Methodology

Here is an overview of our workflow for our accuracy assessment for both Landsat 8 and Sentinel-2

Task 1: Selection of Study Area

We chose Singapore as our primary area of study as our team felt more familiar with the identification of land covers in our local country. We ventured around Singapore to find areas suitable for land classification. Through Open Street Map and Google Maps, we compared between different parts of Singapore (Figure 1.1) and found that the North of Singapore has an abundance of green covers and water bodies that can be further classified (Figure 1.2).

With that, we decided to focus on North of Singapore due to its wide variety of land classifications.

Figure 1.1 Study Area Selection

Figure 1.2 Finalized Study Area

Task 2: Data Collection

We first gather the satellite imagery data from Landsat 8 from EarthExplorer and Sentinel-2 from Copernicus Open Access Hub. The selection of both satellite imagery was influenced by the study area selection, and we looked out for higher quality image (e.g limited or low cloud cover).

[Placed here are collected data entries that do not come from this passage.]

-- ==== Sys2Proof/Syntax.lean ====
section
/-! DEFINITION. The instruction set as syntax: one constructor for each row of the opcode table.
The first 200 constructors are the instruction words; their arguments are the fields of the word, named
as the table names them (`k` is bit 31, the convoy-continue bit; `q` is the ma bit). The last 69 are the
events of the machine: steps that no word stands for. An event's arguments name the agent that moves
(a context, a string, a launch) and what reaches the machine from outside. -/

namespace Sys2Proof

All data sets are geo-referenced to WGS_84 as it was the pre-defined CRS (Coordinate Reference System) for them.

Landsat 8

Figure 2.1 Potential Landsat 8 Scenes

Here are some of the potential data sets (Figure 2.1) that we have chosen to work with. However, as we can see from Figure 2.2 , there are some imagery that has massive cloud cover around Singapore. Hence we eliminate them and chose 20180524 scene data.

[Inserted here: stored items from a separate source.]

/-- VSGN_NEG_VS (R377). -/
def rowVsgnNegVS : Row :=
  ⟨0x2A000015, [(31, 1), (20, 5), (15, 5), (10, 5), (9, 1), (8, 1)], fun | [k, d, a, b, m, q] => some (.vsgnNegVS (.ofNat 1 k) (.ofNat 5 d) (.ofNat 5 a) (.ofNat 5 b) (.ofNat 1 m) (.ofNat 1 q)) | _ => none⟩

/-- VSGN_XOR_VV (R377). -/
def rowVsgnXorVV : Row :=
  ⟨0x28000016, [(31, 1), (20, 5), (15, 5), (10, 5), (9, 1), (8, 1)], fun | [k, d, a, b, m, q] => some (.vsgnXorVV (.ofNat 1 k) (.ofNat 5 d) (.ofNat 5 a) (.ofNat 5 b) (.ofNat 1 m) (.ofNat 1 q)) | _ => none⟩

/-- VSGN_XOR_VS (R377). -/
def rowVsgnXorVS : Row :=
  ⟨0x2A000016, [(31, 1), (20, 5), (15, 5), (10, 5), (9, 1), (8, 1)], fun | [k, d, a, b, m, q] => some (.vsgnXorVS (.ofNat 1 k) (.ofNat 5 d) (.ofNat 5 a) (.ofNat 5 b) (.ofNat 1 m) (.ofNat 1 q)) | _ => none⟩

/-- VSGN_ABS (R377). -/
def rowVsgnAbs : Row :=
  ⟨0x28000017, [(31, 1), (20, 5), (15, 5), (9, 1), (8, 1)], fun | [k, d, a, m, q] => some (.vsgnAbs (.ofNat 1 k) (.ofNat 5 d) (.ofNat 5 a) (.ofNat 1 m) (.ofNat 1 q)) | _ => none⟩

/-- VCMP_VV (R366). -/
def rowVcmpVV : Row :=
  ⟨0x2C000000, [(31, 1), (20, 5), (15, 5), (10, 5), (9, 1), (8, 1), (0, 3)], fun | [k, d, a, b, m, q, r] => some (.vcmpVV (.ofNat 1 k) (.ofNat 5 d) (.ofNat 5 a) (.ofNat 5 b) (.ofNat 1 m) (.ofNat 1 q) (.ofNat 3 r)) | _ => none⟩

/-- VCMP_VS (R366). -/
def rowVcmpVS : Row :=
  ⟨0x2E000000, [(31, 1), (20, 5), (15, 5), (10, 5), (9, 1), (8, 1), (0, 3)], fun | [k, d, a, b, m, q, r] => some (.vcmpVS (.ofNat 1 k) (.ofNat 5 d) (.ofNat 5 a) (.ofNat 5 b) (.ofNat 1 m) (.ofNat 1 q) (.ofNat 3 r)) | _ => none⟩

/-- VMLOG_AND (R367). -/
def rowVmlogAnd : Row :=
  ⟨0x2C000010, [(31, 1), (20, 5), (15, 5), (10, 5), (9, 1), (8, 1)], fun | [k, d, a, b, m, q] => some (.vmlogAnd (.ofNat 1 k) (.ofNat 5 d) (.ofNat 5 a) (.ofNat 5 b) (.ofNat 1 m) (.ofNat 1 q)) | _ => none⟩

/-- VMLOG_OR (R367). -/
def rowVmlogOr : Row :=
  ⟨0x2C000011, [(31, 1), (20, 5), (15, 5), (10, 5), (9, 1), (8, 1)], fun | [k, d, a, b, m, q] => some (.vmlogOr (.ofNat 1 k) (.ofNat 5 d) (.ofNat 5 a) (.ofNat 5 b) (.ofNat 1 m) (.ofNat 1 q)) | _ => none⟩

/-- VMLOG_XOR (R367). -/
def rowVmlogXor : Row :=
  ⟨0x2C000012, [(31, 1), (20, 5), (15, 5), (10, 5), (9, 1), (8, 1)], fun | [k, d, a, b, m, q] => some (.vmlogXor (.ofNat 1 k) (.ofNat 5 d) (.ofNat 5 a) (.ofNat 5 b) (.ofNat 1 m) (.ofNat 1 q)) | _ => none⟩

/-- VMLOG_ANDN (R367). -/
def rowVmlogAndn : Row :=
  ⟨0x2C000013, [(31, 1), (20, 5), (15, 5), (10, 5), (9, 1), (8, 1)], fun | [k, d, a, b, m, q] => some (.vmlogAndn (.ofNat 1 k) (.ofNat 5 d) (.ofNat 5 a) (.ofNat 5 b) (.ofNat 1 m) (.ofNat 1 q)) | _ => none⟩

/-- VMLOG_ORN (R367). -/
def rowVmlogOrn : Row :=
  ⟨0x2C000014, [(31, 1), (20, 5), (15, 5), (10, 5), (9, 1), (8, 1)], fun | [k, d, a, b, m, q] => some (.vmlogOrn (.ofNat 1 k) (.ofNat 5 d) (.ofNat 5 a) (.ofNat 5 b) (.ofNat 1 m) (.ofNat 1 q)) | _ => none⟩

/-- VMLOG_NOT (R367). -/
def rowVmlogNot : Row :=
  ⟨0x2C000015, [(31, 1), (20, 5), (15, 5), (9, 1), (8, 1)], fun | [k, d, a, m, q] => some (.vmlogNot (.ofNat 1 k) (.ofNat 5 d) (.ofNat 5 a) (.ofNat 1 m) (.ofNat 1 q)) | _ => none⟩

/-- VMLOG_SET (R367). -/
def rowVmlogSet : Row :=
  ⟨0x2C000016, [(31, 1), (20, 5), (9, 1), (8, 1)], fun | [k, d, m, q] => some (.vmlogSet (.ofNat 1 k) (.ofNat 5 d) (.ofNat 1 m) (.ofNat 1 q)) | _ => none⟩

/-- VMLOG_CLEAR (R367). -/
def rowVmlogClear : Row :=
  ⟨0x2C000017, [(31, 1), (20, 5), (9, 1), (8, 1)], fun | [k, d, m, q] => some (.vmlogClear (.ofNat 1 k) (.ofNat 5 d) (.ofNat 1 m) (.ofNat 1 q)) | _ => none⟩

/-- VMPOP (R368). -/
def rowVmpop : Row :=
  ⟨0x2C000020, [(31, 1), (20, 5), (15, 5), (9, 1), (8, 1)], fun | [k, d, a, m, q] => some (.vmpop (.ofNat 1 k) (.ofNat 5 d) (.ofNat 5 a) (.ofNat 1 m) (.ofNat 1 q)) | _ => none⟩

/-- VMFIRST (R368). -/
def rowVmfirst : Row :=
  ⟨0x2C000030, [(31, 1), (20, 5), (15, 5), (9, 1), (8, 1)], fun | [k, d, a, m, q] => some (.vmfirst (.ofNat 1 k) (.ofNat 5 d) (.ofNat 5 a) (.ofNat 1 m) (.ofNat 1 q)) | _ => none⟩

/-- VMTOC_ANY (R368). -/
def rowVmtocAny : Row :=
  ⟨0x2C000040, [(31, 1), (20, 3), (15, 5), (9, 1), (8, 1)], fun | [k, c, a, m, q] => some (.vmtocAny (.ofNat 1 k) (.ofNat 3 c) (.ofNat 5 a) (.ofNat 1 m) (.ofNat 1 q)) | _ => none⟩

/-- VMTOC_ALL (R368). -/
def rowVmtocAll : Row :=
  ⟨0x2C000041, [(31, 1), (20, 3), (15, 5), (9, 1), (8, 1)], fun | [k, c, a, m, q] => some (.vmtocAll (.ofNat 1 k) (.ofNat 3 c) (.ofNat 5 a) (.ofNat 1 m) (.ofNat 1 q)) | _ => none⟩

/-- VMTOC_NONE (R368). -/
def rowVmtocNone : Row :=
  ⟨0x2C000042, [(31, 1), (20, 3), (15, 5), (9, 1), (8, 1)], fun | [k, c, a, m, q] => some (.vmtocNone (.ofNat 1 k) (.ofNat 3 c) (.ofNat 5 a) (.ofNat 1 m) (.ofNat 1 q)) | _ => none⟩

/-- VCVT (R369). -/
def rowVcvt : Row :=
  ⟨0x30000000, [(31, 1), (20, 5), (15, 5), (9, 1), (8, 1), (1, 5)], fun | [k, d, a, m, q, t] => some (.vcvt (.ofNat 1 k) (.ofNat 5 d) (.ofNat 5 a) (.ofNat 1 m) (.ofNat 1 q) (.ofNat 5 t)) | _ => none⟩

/-- VBQ (R101). -/
def rowVbq : Row :=
  ⟨0x30000040, [(31, 1), (20, 5), (15, 5), (9, 1), (8, 1), (1, 5)], fun | [k, d, a, m, q, t] => some (.vbq (.ofNat 1 k) (.ofNat 5 d) (.ofNat 5 a) (.ofNat 1 m) (.ofNat 1 q) (.ofNat 5 t)) | _ => none⟩

/-- VBDQ (R101). -/
def rowVbdq : Row :=
  ⟨0x30000080, [(31, 1), (20, 5), (15, 5), (9, 1), (8, 1), (1, 5)], fun | [k, d, a, m, q, t] => some (.vbdq (.ofNat 1 k) (.ofNat 5 d) (.ofNat 5 a) (.ofNat 1 m) (.ofNat 1 q) (.ofNat 5 t)) | _ => none⟩

/-- VMOV (R370). -/
def rowVmov : Row :=
  ⟨0x32000000, [(31, 1), (20, 5), (15, 5), (9, 1), (8, 1)], fun | [k, d, a, m, q] => some (.vmov (.ofNat 1 k) (.ofNat 5 d) (.ofNat 5 a) (.ofNat 1 m) (.ofNat 1 q)) | _ => none⟩

/-- VMOV_SPLAT (R370). -/
def rowVmovSplat : Row :=
  ⟨0x32000001, [(31, 1), (20, 5), (10, 5), (9, 1), (8, 1)], fun | [k, d, b, m, q] => some (.vmovSplat (.ofNat 1 k) (.ofNat 5 d) (.ofNat 5 b) (.ofNat 1 m) (.ofNat 1 q)) | _ => none⟩

/-- VPERM_ROW (R118). -/
def rowVpermRow : Row :=
  ⟨0x32000002, [(31, 1), (20, 5), (15, 5), (10, 5), (9, 1), (8, 1)], fun | [k, d, a, b, m, q] => some (.vpermRow (.ofNat 1 k) (.ofNat 5 d) (.ofNat 5 a) (.ofNat 5 b) (.ofNat 1 m) (.ofNat 1 q)) | _ => none⟩

/-- VPERM_COL (R119). -/
def rowVpermCol : Row :=
  ⟨0x32000003, [(31, 1), (20, 5), (15, 5), (10, 5), (9, 1), (8, 1)], fun | [k, d, a, b, m, q] => some (.vpermCol (.ofNat 1 k) (.ofNat 5 d) (.ofNat 5 a) (.ofNat 5 b) (.ofNat 1 m) (.ofNat 1 q)) | _ => none⟩

/-- VSLIDE_UP (R120). -/
def rowVslideUp : Row :=
  ⟨0x32000004, [(31, 1), (20, 5), (15, 5), (10, 5), (9, 1), (8, 1)], fun | [k, d, a, b, m, q] => some (.vslideUp (.ofNat 1 k) (.ofNat 5 d) (.ofNat 5 a) (.ofNat 5 b) (.ofNat 1 m) (.ofNat 1 q)) | _ => none⟩

/-- VSLIDE_DOWN (R120). -/
def rowVslideDown : Row :=
  ⟨0x32000005, [(31, 1), (20, 5), (15, 5), (10, 5), (9, 1), (8, 1)], fun | [k, d, a, b, m, q] => some (.vslideDown (.ofNat 1 k) (.ofNat 5 d) (.ofNat 5 a) (.ofNat 5 b) (.ofNat 1 m) (.ofNat 1 q)) | _ => none⟩

/-- VXPOSE (R121). -/
def rowVxpose : Row :=
  ⟨0x32000006, [(31, 1), (20, 5), (15, 5), (9, 1), (8, 1)], fun | [k, d, a, m, q] => some (.vxpose (.ofNat 1 k) (.ofNat 5 d) (.ofNat 5 a) (.ofNat 1 m) (.ofNat 1 q)) | _ => none⟩

/-- VEXT (R371). -/
def rowVext : Row :=
  ⟨0x32000007, [(31, 1), (20, 5), (15, 5), (10, 5)], fun | [k, d, a, b] => some (.vext (.ofNat 1 k) (.ofNat 5 d) (.ofNat 5 a) (.ofNat 5 b)) | _ => none⟩

/-- VINS (R371). -/
def rowVins : Row :=
  ⟨0x32000008, [(31, 1), (20, 5), (15, 5), (10, 5)], fun | [k, d, a, b] => some (.vins (.ofNat 1 k) (.ofNat 5 d) (.ofNat 5 a) (.ofNat 5 b)) | _ => none⟩

/-- VIOTA (R122). -/
def rowViota : Row :=
  ⟨0x32000009, [(31, 1), (20, 5), (9, 1), (8, 1)], fun | [k, d, m, q] => some (.viota (.ofNat 1 k) (.ofNat 5 d) (.ofNat 1 m) (.ofNat 1 q)) | _ => none⟩

/-- VIOTA_ROW (R122). -/
def rowViotaRow : Row :=
  ⟨0x3200000A, [(31, 1), (20, 5), (9, 1), (8, 1)], fun | [k, d, m, q] => some (.viotaRow (.ofNat 1 k) (.ofNat 5 d) (.ofNat 1 m) (.ofNat 1 q)) | _ => none⟩

/-- VIOTA_COL (R122). -/
def rowViotaCol : Row :=
  ⟨0x3200000B, [(31, 1), (20, 5), (9, 1), (8, 1)], fun | [k, d, m, q] => some (.viotaCol (.ofNat 1 k) (.ofNat 5 d) (.ofNat 1 m) (.ofNat 1 q)) | _ => none⟩

/-- VRED (R123). -/
def rowVred : Row :=
  ⟨0x34000000, [(31, 1), (20, 5), (15, 5), (9, 1), (8, 1), (1, 3)], fun | [k, d, a, m, q, o] => some (.vred (.ofNat 1 k) (.ofNat 5 d) (.ofNat 5 a) (.ofNat 1 m) (.ofNat 1 q) (.ofNat 3 o)) | _ => none⟩

/-- VRED_ALL (R123). -/
def rowVredAll : Row :=
  ⟨0x34000001, [(31, 1), (20, 5), (15, 5), (9, 1), (8, 1), (1, 3)], fun | [k, d, a, m, q, o] => some (.vredAll (.ofNat 1 k) (.ofNat 5 d) (.ofNat 5 a) (.ofNat 1 m) (.ofNat 1 q) (.ofNat 3 o)) | _ => none⟩

/-- VSCAN (R123). -/
def rowVscan : Row :=
  ⟨0x34000010, [(31, 1), (20, 5), (15, 5), (9, 1), (8, 1), (1, 3)], fun | [k, d, a, m, q, o] => some (.vscan (.ofNat 1 k) (.ofNat 5 d) (.ofNat 5 a) (.ofNat 1 m) (.ofNat 1 q) (.ofNat 3 o)) | _ => none⟩

/-- VLD (R373). -/
def rowVld : Row :=
  ⟨0x36000000, [(31, 1), (20, 5), (15, 5), (10, 5), (9, 1), (8, 1), (5, 3)], fun | [k, d, a, b, m, q, g] => some (.vld (.ofNat 1 k) (.ofNat 5 d) (.ofNat 5 a) (.ofNat 5 b) (.ofNat 1 m) (.ofNat 1 q) (.ofNat 3 g)) | _ => none⟩

/-- VLD_ST (R373). -/
def rowVldSt : Row :=
  ⟨0x36000001, [(31, 1), (20, 5), (15, 5), (10, 5), (9, 1), (8, 1), (5, 3)], fun | [k, d, a, b, m, q, g] => some (.vldSt (.ofNat 1 k) (.ofNat 5 d) (.ofNat 5 a) (.ofNat 5 b) (.ofNat 1 m) (.ofNat 1 q) (.ofNat 3 g)) | _ => none⟩

/-- VLD_Z (R140). -/
def rowVldZ : Row :=
  ⟨0x36000002, [(31, 1), (20, 5), (15, 5), (10, 5), (9, 1), (8, 1), (5, 3)], fun | [k, d, a, b, m, q, g] => some (.vldZ (.ofNat 1 k) (.ofNat 5 d) (.ofNat 5 a) (.ofNat 5 b) (.ofNat 1 m) (.ofNat 1 q) (.ofNat 3 g)) | _ => none⟩

/-- VLD_BC (R373). -/
def rowVldBc : Row :=
  ⟨0x36000003, [(31, 1), (20, 5), (15, 5), (9, 1), (8, 1), (5, 3)], fun | [k, d, a, m, q, g] => some (.vldBc (.ofNat 1 k) (.ofNat 5 d) (.ofNat 5 a) (.ofNat 1 m) (.ofNat 1 q) (.ofNat 3 g)) | _ => none⟩

/-- VLD_B (R94). -/
def rowVldB : Row :=
  ⟨0x36000004, [(31, 1), (20, 5), (15, 5), (10, 5), (9, 1), (8, 1), (5, 3)], fun | [k, d, a, b, m, q, g] => some (.vldB (.ofNat 1 k) (.ofNat 5 d) (.ofNat 5 a) (.ofNat 5 b) (.ofNat 1 m) (.ofNat 1 q) (.ofNat 3 g)) | _ => none⟩

/-- VGATHER (R166). -/
def rowVgather : Row :=
  ⟨0x36000008, [(31, 1), (20, 5), (15, 5), (10, 5), (9, 1), (8, 1), (5, 3)], fun | [k, d, a, b, m, q, g] => some (.vgather (.ofNat 1 k) (.ofNat 5 d) (.ofNat 5 a) (.ofNat 5 b) (.ofNat 1 m) (.ofNat 1 q) (.ofNat 3 g)) | _ => none⟩

/-- VST (R383). -/
def rowVst : Row :=
  ⟨0x38000000, [(31, 1), (20, 5), (15, 5), (10, 5), (9, 1), (8, 1), (5, 3)], fun | [k, d, a, b, m, q, g] => some (.vst (.ofNat 1 k) (.ofNat 5 d) (.ofNat 5 a) (.ofNat 5 b) (.ofNat 1 m) (.ofNat 1 q) (.ofNat 3 g)) | _ => none⟩

/-- VST_ST (R383). -/
def rowVstSt : Row :=
  ⟨0x38000001, [(31, 1), (20, 5), (15, 5), (10, 5), (9, 1), (8, 1), (5, 3)], fun | [k, d, a, b, m, q, g] => some (.vstSt (.ofNat 1 k) (.ofNat 5 d) (.ofNat 5 a) (.ofNat 5 b) (.ofNat 1 m) (.ofNat 1 q) (.ofNat 3 g)) | _ => none⟩

/-- VST_Z (R383). -/
def rowVstZ : Row :=
  ⟨0x38000002, [(31, 1), (20, 5), (15, 5), (10, 5), (9, 1), (8, 1), (5, 3)], fun | [k, d, a, b, m, q, g] => some (.vstZ (.ofNat 1 k) (.ofNat 5 d) (.ofNat 5 a) (.ofNat 5 b) (.ofNat 1 m) (.ofNat 1 q) (.ofNat 3 g)) | _ => none⟩

/-- VST_BC (R384). -/
def rowVstBc : Row :=
  ⟨0x38000003, [(31, 1), (20, 5), (15, 5), (9, 1), (8, 1), (5, 3)], fun | [k, d, a, m, q, g] => some (.vstBc (.ofNat 1 k) (.ofNat 5 d) (.ofNat 5 a) (.ofNat 1 m) (.ofNat 1 q) (.ofNat 3 g)) | _ => none⟩

/-- VST_B (R383). -/
def rowVstB : Row :=
  ⟨0x38000004, [(31, 1), (20, 5), (15, 5), (10, 5), (9, 1), (8, 1), (5, 3)], fun | [k, d, a, b, m, q, g] => some (.vstB (.ofNat 1 k) (.ofNat 5 d) (.ofNat 5 a) (.ofNat 5 b) (.ofNat 1 m) (.ofNat 1 q) (.ofNat 3 g)) | _ => none⟩

/-- VSCATTER (R383). -/
def rowVscatter : Row :=
  ⟨0x38000008, [(31, 1), (20, 5), (15, 5), (10, 5), (9, 1), (8, 1), (5, 3)], fun | [k, d, a, b, m, q, g] => some (.vscatter (.ofNat 1 k) (.ofNat 5 d) (.ofNat 5 a) (.ofNat 5 b) (.ofNat 1 m) (.ofNat 1 q) (.ofNat 3 g)) | _ => none⟩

Figure 2.2 Landsat 8 samples

Sentinel-2

After obtaining Landsat 8 remote sensing data, we then proceed to narrow down our search for an appropriate scenes in Sentinel-2.

We observed that there majority of the scenes in 2018 were not useful due to the large cloud cover (Figure 2.3),which may obstruct our view during analysis. Hence we decided to look into 2019 and 2020 and selected the 20200126 scene to conduct further analysis.

Figure 2.3 : Collection of Sentinel-2 Imagery Scenes

Task 3 : Image Pre-processing

Under Landsat8, we decided to use bands 1-7 as they have the same spatial resolution of 30m. Similarly, we decided to use bands 2,3,4,8 for Sentinel 2, as they have the same spatial resolution of 10m (Figure 3.1).

Figure 3.1 : Corresponding Landsat8 and Sentinel-2 bands and characteristics

We then create band set as such to point to the respective wavelength based on the bands that we have.

Figure 3.2: Example band sets of Sentinel-2

From there, we then utilized the band sets to experiment with different combination of color-composites (Figure 3.3 - 3.6) to help us have a better view and better identification of the individual land classification (e.g vegetation, land, water bodies).

Figure 3.3 : False Color Composite of Sentinel-2

Figure 3.4 : True Color Composite of Sentinel-2

Figure 3.5 : False Color Composite of Landsat8

Figure 3.6 : True Color Composite of Landsat8

Task 4 : Supervised Classification

In this study, our team only performed supervised classification. According to Guide to GIS and Image Processing,¹

“the user develops the spectral signatures of known categories, such as urban and forest, and then the software assigns each pixel in the image to the cover type to which its signature is most comparable”

We felt that supervised classification would be able to help us perform an controlled quantitative analyses of remote sensing image data.

Training Sites

Here are our 9 classes that we have defined.

Figure 4.1: Land Classification Classes

Using the SCP Plugin, we defined the areas that will be used as training sites to create the ROIs (Regions of Interest) and spectral signatures required for the classification of a band set.

Figure 4.2: Example of sites identified

Spectural Signature Plot

Spectural Signature includes several functions for displaying spectral signature values as a function of wavelength(defined in the band set). If common classifications are too near to the extent that they overlap, it will be hard differentiate the different classes(e.g managed vegetation, natural vegetation)

Figure 4.3: Example of Spectural Plot

Supervised Classification

Through various experiments and testing, we compared both the maximum likelihood and minimum distance analysis and decided to use maximum likelihood as it yielded higher accuracy as compared to minimum distance.

Based on the algorithm, each of the pixels will be assigned to the class that has the highest probability, which is the maximum likelihood.

Accuracy Assessment

With the test samples classified, we will then created another set of train samples, to test the accuracy of the classification. More details can be viewed under Analysis.

Footnotes

1. Eastman, J.R. (2003) Guide to GIS and Image Processing 14, 239-247. Clark University Manual, USA.